When creating a primitive type, you must explicitly specify how many bits are needed to store the type. (In our case 8)

In [ ]:
primitive type FilledBool  8 end

function FilledBool(x::Int)
    if iszero(x)
        reinterpret(FilledBool,0b00000000)
    elseif x == 1
        reinterpret(FilledBool,0b11111111)
    else 
        error("В качестве параметров допустимы только 0 и 1")
    end
end 

Base.show(io :: IO, x :: FilledBool) = print(io, bitstring(x))

@show tr = FilledBool(1)
@show fls = FilledBool(0)
println("Regular Bool true: ", bitstring(true))
tr = FilledBool(1) = 11111111
fls = FilledBool(0) = 00000000
Regular Bool true: 00000001

Let's check if our type is a bit type:

In [ ]:
isbitstype(FilledBool)
Out[0]:
true

The documentation says that instead of creating your own primitive types, it is better to make a wrapper over them in the form of a composite type. Let's get to know it better!

Composite type

Non-interchangeable composite type

It is important to realise that a composite type can compose of multiple fields, or one or zero fields. Unlike many other programming languages, where fields and methods are associated with an object, only fields and its constructor are attached to a composite type in Julia. The relationship between OOP and Julia is interestingly explained here.

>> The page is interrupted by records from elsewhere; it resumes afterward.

-- ==== Sys2Proof/Tests/Slice0.lean ====
section
/-! SUPPORT. Tests on fixed values: ill-formed commands that the checks refuse, for every statement with
hypotheses a state and operands that meet them clause by clause, and a few values from the manual's worked
examples. -/

namespace Sys2Proof.Tests
set_option Elab.async false
open Sys2Proof Sys2Proof.Machine

/-! ## Ill-formed commands -/

def hdr : MsgHdr := { sync := 0x5AD3, len := 0, src := 1, active := true, mseq := 0, hops := 0, crc := 0 }
def rhdr : RetHdr := { lane := 0, version := 1, mseq := 0, crc := 0 }

theorem test_ill_power : wellFormed (.powerUp 0 false false 4) = false ∧ wellFormed (.resetNRelease 0 false false 4) = false ∧
    wellFormed (.resetEntry 0 false false 4) = false ∧ wellFormed (.powerFailDetect 0 5 0) = false ∧
    wellFormed (.powerFailDetect 0 1 (2 ^ 48)) = false ∧ wellFormed (.dieTempSample 0 [0]) = false ∧
    wellFormed (.bootComplete 0 (some (16, 0))) = false ∧ wellFormed (.calAttemptEnd 0 2 0 [] [] 0) = false ∧
    wellFormed (.syntheticFlash 0 (2 ^ 32)) = false ∧ wellFormed (.slack 0 hdr (2 ^ 32)) = false := by decide +kernel

theorem test_ill_inputs : wellFormed (.escalationTimeout 0 0) = false ∧ wellFormed (.escalationTimeout 0 17) = false ∧
    wellFormed (.posRequest 0 8) = false ∧ wellFormed (.posWord 0 0 (List.replicate 84 false)) = false ∧
    wellFormed (.quadEdge 0 4 false false) = false ∧ wellFormed (.indexEvent 0 4) = false ∧
    wellFormed (.sincosSample 0 0 8192 0) = false ∧ wellFormed (.probeEdge 0 0 1 true) = false ∧
    wellFormed (.compareFire 0 4) = false ∧ wellFormed (.switchEdge 0 0 3 true 0) = false ∧
    wellFormed (.switchFirstQualification 0 4 0 true) = false ∧ wellFormed (.settleTimeout 0 8) = false ∧
    wellFormed (.brakeTimeout 0 8) = false := by decide +kernel

theorem test_ill_lanes : wellFormed (.laneEnginesDone 0 0 0 [(0, 2 ^ 30)] []) = false ∧
    wellFormed (.laneEnginesDone 0 0 0 [] [(0, 2 ^ 72)]) = false ∧ wellFormed (.frameAssemblyDone 0 0 0 [64]) = false ∧
    wellFormed (.frameSendStart 0 64) = false ∧ wellFormed (.trainTimeout 0 68) = false ∧ wellFormed (.alignTimeout 0 68) = false ∧
    wellFormed (.lostRetrain 0 68) = false ∧ wellFormed (.rxHello 0 rhdr 0 0 3 0) = false ∧
    wellFormed (.rxTelem 0 rhdr 0 (2 ^ 16) 0 0) = false ∧ wellFormed (.rxLane 0 rhdr (2 ^ 68) 0 0 0) = false ∧
    wellFormed (.rxEvent 0 rhdr 0 0 0 0 0) = false ∧ wellFormed (.rxStuckOn 0 rhdr (2 ^ 18)) = false ∧
    wellFormed (.rxStuckOn 0 { rhdr with lane := 2 } 0) = false ∧ wellFormed (.retCrc 0 2) = false := by decide +kernel

theorem test_ill_messages : wellFormed (.gussetHello 0 hdr false 0 0 0 8 0 0) = false ∧
    wellFormed (.pairingComplete 0 0 0 0 0 0 1000000000 0 0) = false ∧ wellFormed (.heartbeatSlot 0 true 256) = false ∧
    wellFormed (.heartbeat 0 hdr (2 ^ 64) 0 0 0 0 0) = false ∧ wellFormed (.state 0 hdr 0 7 0 [0]) = false ∧
    wellFormed (.state 0 hdr 0 1 0 []) = false ∧ wellFormed (.setpoint 0 hdr 0 0 0 [] []) = false ∧
    wellFormed (.withdraw 0 hdr 0 256) = false ∧ wellFormed (.band 0 hdr (2 ^ 16) 0 0 0 0) = false ∧
    wellFormed (.digest 0 hdr 0 256 false 0) = false ∧ wellFormed (.digestTimeout 0 0 256) = false ∧
    wellFormed (.check 0 hdr 4 0) = false ∧ wellFormed (.time 0 hdr true 256 0 0 0) = false ∧
    wellFormed (.gussetTakeover 0 hdr 0 3) = false ∧ wellFormed (.lead 0 { hdr with src := 8 } 0 0) = false ∧
    wellFormed (.request 0 hdr 4 0 0 0) = false ∧ wellFormed (.order 0 hdr 0 1 8 0 0 0) = false := by decide +kernel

But we will focus on types for now.

Let's say we have a type "Mountain". We specify 2 characteristics of objects of this type:

  • year of conquest (the year can be positive or negative)
  • mountain height (assume that all mountains are above sea level)

In immutable types, once they are created, the fields cannot be changed.

In [ ]:
struct Mountain
    first_ascent_year::Int16
    height::UInt16
end

Everest = Mountain(1953,8848)
Int(Everest.height)

try
    Everest.height = 9000  # нельзя менять значения полей Mountain
catch e 
e
end
Out[0]:
ErrorException("setfield!: immutable struct of type Mountain cannot be changed")

To have a closer look at how the structure is organised, you can use:

In [ ]:
dump(Everest)
Mountain
  first_ascent_year: Int16 1953
  height: UInt16 0x2290

Each element type of an invariant structure Mountain element is bit, so the Mountain type is bit

In [ ]:
@show sizeof(Mountain) # 2 поля по 2 байта = 4
isbitstype(Mountain)
sizeof(Mountain) = 4
Out[0]:
true

Let's consider the case when the fields of the immutable structure are non-bit type.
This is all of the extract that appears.